Extracted material:
-- ==== Sys2Proof/Machine/Commands.lean ====
section
/-! DEFINITION. Engine commands in their queues: POPs and PUSHes (R16, R17), what a command names, its extents (R306),
and when it may start (R169, R205, R308). -/

namespace Sys2Proof.Machine

/-- The fields of a command's word. -/
def Command.word (c : Command) : Fields :=
  match c.instr.strandWord with
  | some (_, w) => w
  | none => default

/-- The engine's own share of a task. -/
def Task.engineState (t : Task) : Engine → EngineState
  | .serac => t.serac
  | _ => t.moraine

/-- The task with an engine's share replaced. -/
def Task.setEngineState (t : Task) (e : Engine) (x : EngineState) : Task :=
  match e with
  | .serac => { t with serac := x }
  | _ => { t with moraine := x }

/-- The core whose strand issues an engine's commands (R7). -/
def issuerOf : Engine → CoreId
  | .serac => .dusk
  | _ => .dawn

/-- Command slots of a task on an engine (R215). -/
def slotsOf : Engine → Nat
  | .serac => 8
  | _ => 16

/-- Whether the tokens that a command's POP takes are present (R16). -/
def popMet (t : Task) (e : Engine) (c : Command) : Bool :=
  let p := tokenField c.word.pop
  c.popTaken || p.2 == 0 || decide (p.2 ≤ t.token (tokenIndex p.1 e))

/-- A command's POP (R16). -/
def State.takePop (s : State) (i : TaskId) (e : Engine) (c : Command) : State :=
  let p := tokenField c.word.pop
  if c.popTaken ∨ p.2 = 0 then s else s.popTokens i (tokenIndex p.1 e) p.2

/-! ## Serac -/

/-- Tiles of a butterfly view of `words` FP32 words from a first tile (R194). -/
def viewTiles (first words : Nat) : List Nat := (List.range ((words + 16383) / 16384)).map (fun i => first + i)

/-- Accumulator tile that a Y operand names, if it names one (R198). -/
def accOperand : Opnd → Option Nat
  | .reg i => some i.toNat
  | _ => none

/-- Fields of a configuration word (R199). -/
def cfgN (cfg : Word64) : Nat := 2 ^ fld cfg 3 0
def cfgRows (cfg : Word64) : Nat := fld cfg 10 4 + 1
def cfgStages (cfg : Word64) : Nat := fld cfg 19 16 + 1
def cfgWstage (cfg : Word64) : Nat := fld cfg 27 20
def cfgWork (cfg : Word64) : Nat := fld cfg 30 28

/-- The ranges of a butterfly command's operands (R194, R197): source, weights, work, destination. -/
def butterflyRange (o : Opnd) (cfg : Word64) : List Nat :=
  match accOperand o with
  | some t => viewTiles t (cfgRows cfg * cfgN cfg)
  | none => []

def weightRange (o : Opnd) (cfg : Word64) : List Nat :=
  match accOperand o with
  | some t => viewTiles t (2 * cfgN cfg * (cfgWstage cfg + cfgStages cfg))
  | none => []

def workRange (cfg : Word64) : List Nat :=
  if cfgStages cfg = 1 then [] else viewTiles (cfgWork cfg) (cfgRows cfg * cfgN cfg)

/-- Accumulator tiles that a Serac command names (R169, R202, R205). -/
def seracTiles (accs : Nat) (c : Command) : List Nat :=
  if c.null then []
  else
    match c.instr with
    | .smm w => [opndIndex w.d]
    | .smmz w => [opndIndex w.d]
    | .saccrd w => [opndIndex w.a]
    | .saccwr w => [opndIndex w.d]
    | .saccz w => [opndIndex w.d]
    | .saccv w => [opndIndex w.a]
    | .svacc w => [opndIndex w.d]
    | .sbwl w => (List.range accs).filter (fun i => decide (opndIndex w.d ≤ i))
    | .sbfly w => butterflyRange w.a c.vc ++ weightRange w.b c.vc ++ butterflyRange w.d c.vc
    | .schain w => butterflyRange w.a c.vc ++ weightRange w.b c.vc ++ workRange c.vc ++ butterflyRange w.d c.vc
    | _ => []

/-- Whether a command is SMM or SMMZ. -/
def isSmm (c : Command) : Bool :=
  match c.instr with
  | .smm _ => true
  | .smmz _ => true
  | _ => false

/-- Input ports that an SMM or SMMZ names, with the operand (2 A, 3 B) of each (R170). -/
def smmPorts (c : Command) : List (Nat × Nat) :=
  if c.null ∨ isSmm c = false then []
  else
    (match c.word.a with | .queue k => [(2, portNumber k)] | _ => []) ++
    (match c.word.b with | .queue k => [(3, portNumber k)] | _ => [])

/-- Whether a command is SSTR, which a later SCHAIN waits for (R205). -/
def isSstr (c : Command) : Bool := match c.instr with | .sstr _ => !c.null | _ => false
def isSchain (c : Command) : Bool := match c.instr with | .schain _ => !c.null | _ => false

/-- Whether a command reads its accumulator tile and never writes it: an SMM need not wait for it (R169). -/
def isAccRead (c : Command) : Bool :=
  match c.instr with
  | .saccrd _ => true
  | .saccv _ => true
  | _ => false

/-- Whether R169 and R205 let a Serac command start behind an earlier one that has not completed. -/
def seracBehind (accs : Nat) (earlier c : Command) : Bool :=
  let shared := (seracTiles accs c).any (fun t => (seracTiles accs earlier).contains t)
  let ports := (smmPorts c).any (fun p => (smmPorts earlier).any (fun q => q.2 == p.2))
  !(shared && !(isSmm c && (isSmm earlier || isAccRead earlier))) && !ports && !(isSchain c && isSstr earlier)

/-- The first command of a queue that has not started, with those before it. -/
def headCommand : List Command → Option (List Command × Command)
  | [] => none
  | c :: cs => if c.started then (headCommand cs).map (fun x => (c :: x.1, x.2)) else some ([], c)

/-- Whether Serac may start a command of a task but for its POP: order, no refused command before it, no pending push
(R17, R169, R181). -/
def seracMayStart (t : Task) (earlier : List Command) (c : Command) : Bool :=
  earlier.all (fun e => seracBehind t.hdr.accs e c && !e.refused) && t.serac.pending.isEmpty && !c.refused

/-! ## Moraine -/

/-- A byte range of a command: its side, its space, its first byte and its length (R306), and whether every access that the command
makes in it is one aligned doubleword, as the control space demands (R438). -/
structure Extent where
  write : Bool
  inTile : Bool
  lo : Int
  len : Nat
  words : Bool := true
deriving DecidableEq, Repr

/-- Pieces of a range that end at aligned boundaries: first address and length (R303). -/
def piecesOf (align : Nat) (lo len : Nat) : List (Nat × Nat) :=
  if len = 0 then []
  else (List.range ((lo + len - 1) / align - lo / align + 1)).map (fun k =>
    let a := if k = 0 then lo else (lo / align + k) * align
    (a, min (lo + len) ((lo / align + k + 1) * align) - a))

/-- Whether an access is one aligned doubleword (R438). -/
def isWord (p : Nat × Nat) : Bool := p.1 % 8 == 0 && p.2 == 8

/-- Whether runs of `len` bytes from `lo` and its strides on are made of accesses of one aligned doubleword: one of 8 bytes, or two on either
side of a granule's end (R303, R438). -/
def wordRuns (lo : Int) (len : Nat) (strides : List (Nat × Int)) : Bool :=
  let steps (m : Int) : Bool := strides.all (fun c => decide (c.1 ≤ 1) || c.2 % m == 0)
  len == 0 || (len == 8 && lo % 8 == 0 && steps 8) || (len == 16 && lo % 64 == 56 && steps 64)

/-- Bytes of a copy or fill that lie before chunk k: chunks are the aligned 4 KiB of the destination (R313). -/
def chunkStart (d len k : Nat) : Nat := if k = 0 then 0 else min len ((d / 4096 + k) * 4096 - d)

/-- Chunks of a copy or fill. -/
def chunkCount (d len : Nat) : Nat := if len = 0 then 0 else (d + len - 1) / 4096 - d / 4096 + 1

/-- Whether the accesses of a copy's source, which its destination's chunks cut too, are each one aligned doubleword (R303, R438). -/
def wordCopy (a d len : Nat) : Bool :=
  decide (len ≤ 64) && (List.range (chunkCount d len)).all (fun k =>
    (piecesOf 64 (a + chunkStart d len k) (chunkStart d len (k + 1) - chunkStart d len k)).all isWord)

/-- The span of strided ranges (R306). -/
def span (b : Word64) (len : Nat) (cs : List (Nat × Int)) : Int × Nat :=
  if len = 0 ∨ cs.any (fun c => c.1 == 0) then ((b.toNat : Int), 0)
  else
    let lo := cs.foldl (fun a c => a + min 0 (((c.1 : Int) - 1) * c.2)) (b.toNat : Int)
    let hi := cs.foldl (fun a c => a + max 0 (((c.1 : Int) - 1) * c.2)) ((b.toNat : Int) + len)
    (lo, (hi - lo).toNat)

/-- A signed 64-bit doubleword. -/
def signed64 (v : Word64) : Int := v.toInt

/-- Count of a nest level: levels beyond NLV act with a count of 1 (R315). -/
def nestCount (d : List Word64) (lvl : Nat) : Nat :=
  if fld (dw d 0) 59 58 < lvl then 1 else fld (dw d 7) (16 * lvl - 1) (16 * lvl - 16)

/-- Index width of a descriptor (R316). -/
def indexWidth (d0 : Word64) : Nat := match fld d0 59 58 with | 1 => 2 | 2 => 8 | _ => 4

/-- Element size of a sparse descriptor (R317). -/
def sparseSize (d0 : Word64) : Nat := 2 ^ fld d0 57 56

/-- The nest descriptor that MCPY2 stands for (R315). -/
def nestOfShape (shape strides : Word64) : List Word64 :=
  [BitVec.ofNat 64 (2 ^ 60 + 2 ^ 58 + fld shape 31 0), (strides.extractLsb' 0 32).signExtend 64,
   (strides.extractLsb' 32 32).signExtend 64, 0, 0, 0, 0, BitVec.ofNat 64 (fld shape 47 32)]

/-- Bytes of an element of MM2C and MC2M (R142). -/
def elemBytes (fmt : Nat) : Nat := if fmt ≤ 2 ∨ fmt = 7 then 4 else if fmt ≤ 4 ∨ fmt = 8 ∨ fmt = 9 then 2 else 1

/-- Streamer endpoint of MM2C or MC2M. -/
def streamerOf (t : TileId) (c : Command) : Option PortId :=
  match c.instr with
  | .mm2c _ => some (streamerPort t true (c.vb.toNat % 16))
  | .mc2m _ => some (streamerPort t false (c.vb.toNat % 16))
  | _ => none

/-- Group of a streamer's channel, for its scale array (R318). -/
def State.streamGroup (s : State) (p : PortId) : Nat := (typeGroup (s.portType p)).getD 0

/-- A range of bytes as an extent. -/
def flatExtent (write inTile : Bool) (v : Word64) (n : Nat) (words : Bool) : Extent := ⟨write, inTile, (v.toNat : Int), n, words⟩

/-- A span of strided runs as an extent (R306). -/
def spanExtent (write inTile : Bool) (b : Word64) (len : Nat) (cs : List (Nat × Int)) : Extent :=
  let r := span b len cs
  ⟨write, inTile, r.1, r.2, wordRuns b.toNat len cs⟩

/-- The source and destination of a nest of runs with counts c1, c2 and c3 from its own bases on (R306, R315). -/
def nestExtents (c : Command) (va vd : Word64) (c1 c2 c3 : Nat) : List Extent :=
  let run := fld (dw c.desc 0) 24 0
  let s (k : Nat) : Int := signed64 (dw c.desc k)
  [spanExtent false (c.word.mod.getLsbD 0) va run [(c1, s 1), (c2, s 3), (c3, s 5)],
   spanExtent true (c.word.mod.getLsbD 1) vd run [(c1, s 2), (c2, s 4), (c3, s 6)]]

/-- The memory side of a stream after `done` elements and `scales` scale bytes (R306, R318). -/
def State.streamExtents (s : State) (tile : TileId) (c : Command) (out : Bool) (done scales : Nat) : List Extent :=
  let w := c.word
  let g := s.streamGroup (streamerPort tile out (c.vb.toNat % 16))
  let size := elemBytes w.fmt.toNat
  let from' (v : Word64) (n : Nat) : Word64 := BitVec.ofNat 64 (v.toNat + n)
  let n := (c.vc.toNat - done) * size
  let a := from' c.va (done * size)
  flatExtent (!out) (w.mod.getLsbD 0) a n (wordRuns a.toNat n []) ::
    (if w.mod.getLsbD 1 ∧ g ≠ 0 then [flatExtent (!out) (w.mod.getLsbD 0) (from' c.vd scales) ((c.vc.toNat + g - 1) / g - scales) false] else [])

/-- The extents of a Moraine command (R306): source, destination, auxiliary, each with its operand's space. What a sparse command's rows take
from its values is known to be made of doublewords only where no row can take anything else. -/
def State.extentsOf (s : State) (tile : TileId) (c : Command) : List Extent :=
  let w := c.word
  let dst := w.mod.getLsbD 1
  let src := w.mod.getLsbD 0
  let aux := w.mod.getLsbD 2
  let nidx := fld (dw c.desc 0) 47 32
  let rowb := fld (dw c.desc 0) 31 0
  let rows := fld (dw c.desc 1) 31 0
  let iw := indexWidth (dw c.desc 0)
  let index (n : Nat) : Extent := flatExtent false aux c.vb (n * iw) (iw == 8 && c.vb.toNat % 8 == 0)
  match c.instr with
  | .mcpy _ =>
    [flatExtent false src c.va c.vb.toNat (wordCopy c.va.toNat c.vd.toNat c.vb.toNat),
     flatExtent true dst c.vd c.vb.toNat (wordRuns c.vd.toNat c.vb.toNat [])]
  | .mfill _ => [flatExtent true dst c.vd c.vb.toNat (wordRuns c.vd.toNat c.vb.toNat [])]
  | .mcpy2 _ => nestExtents c c.va c.vd (nestCount c.desc 1) (nestCount c.desc 2) (nestCount c.desc 3)
  | .mnest _ => nestExtents c c.va c.vd (nestCount c.desc 1) (nestCount c.desc 2) (nestCount c.desc 3)
  | .mgth _ =>
    [spanExtent false src c.va rowb [(rows, signed64 (dw c.desc 2))], spanExtent true dst c.vd rowb [(nidx, signed64 (dw c.desc 3))], index nidx]
  | .msct _ =>
    [spanExtent false src c.va rowb [(nidx, signed64 (dw c.desc 3))], spanExtent true dst c.vd rowb [(rows, signed64 (dw c.desc 2))], index nidx]
  | .mspg _ =>
    let esz := sparseSize (dw c.desc 0)
    [flatExtent false src c.va (rows * esz) (rows == 0 || (esz == 8 && wordRuns c.va.toNat (rows * esz) [])),
     spanExtent true dst c.vd (rowb * esz) [(nidx, signed64 (dw c.desc 3))], index (nidx + 1)]
  | .mm2c _ => s.streamExtents tile c true 0 0
  | .mc2m _ => s.streamExtents tile c false 0 0
  | _ => []

/-- 64 KiB blocks that a range meets. -/
def blocksOf (lo len : Nat) : List Nat := if len = 0 then [] else (List.range ((lo + len - 1) / 65536 - lo / 65536 + 1)).map (fun k => lo / 65536 + k)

Work order: Please reproduce, exactly as they appear above, the lines from the line containing "let ports := (smmPorts" up to and including the line containing "## Moraine -/".

Exercise output:
  let ports := (smmPorts c).any (fun p => (smmPorts earlier).any (fun q => q.2 == p.2))
  !(shared && !(isSmm c && (isSmm earlier || isAccRead earlier))) && !ports && !(isSchain c && isSstr earlier)

/-- The first command of a queue that has not started, with those before it. -/
def headCommand : List Command → Option (List Command × Command)
  | [] => none
  | c :: cs => if c.started then (headCommand cs).map (fun x => (c :: x.1, x.2)) else some ([], c)

/-- Whether Serac may start a command of a task but for its POP: order, no refused command before it, no pending push
(R17, R169, R181). -/
def seracMayStart (t : Task) (earlier : List Command) (c : Command) : Bool :=
  earlier.all (fun e => seracBehind t.hdr.accs e c && !e.refused) && t.serac.pending.isEmpty && !c.refused

/-! ## Moraine -/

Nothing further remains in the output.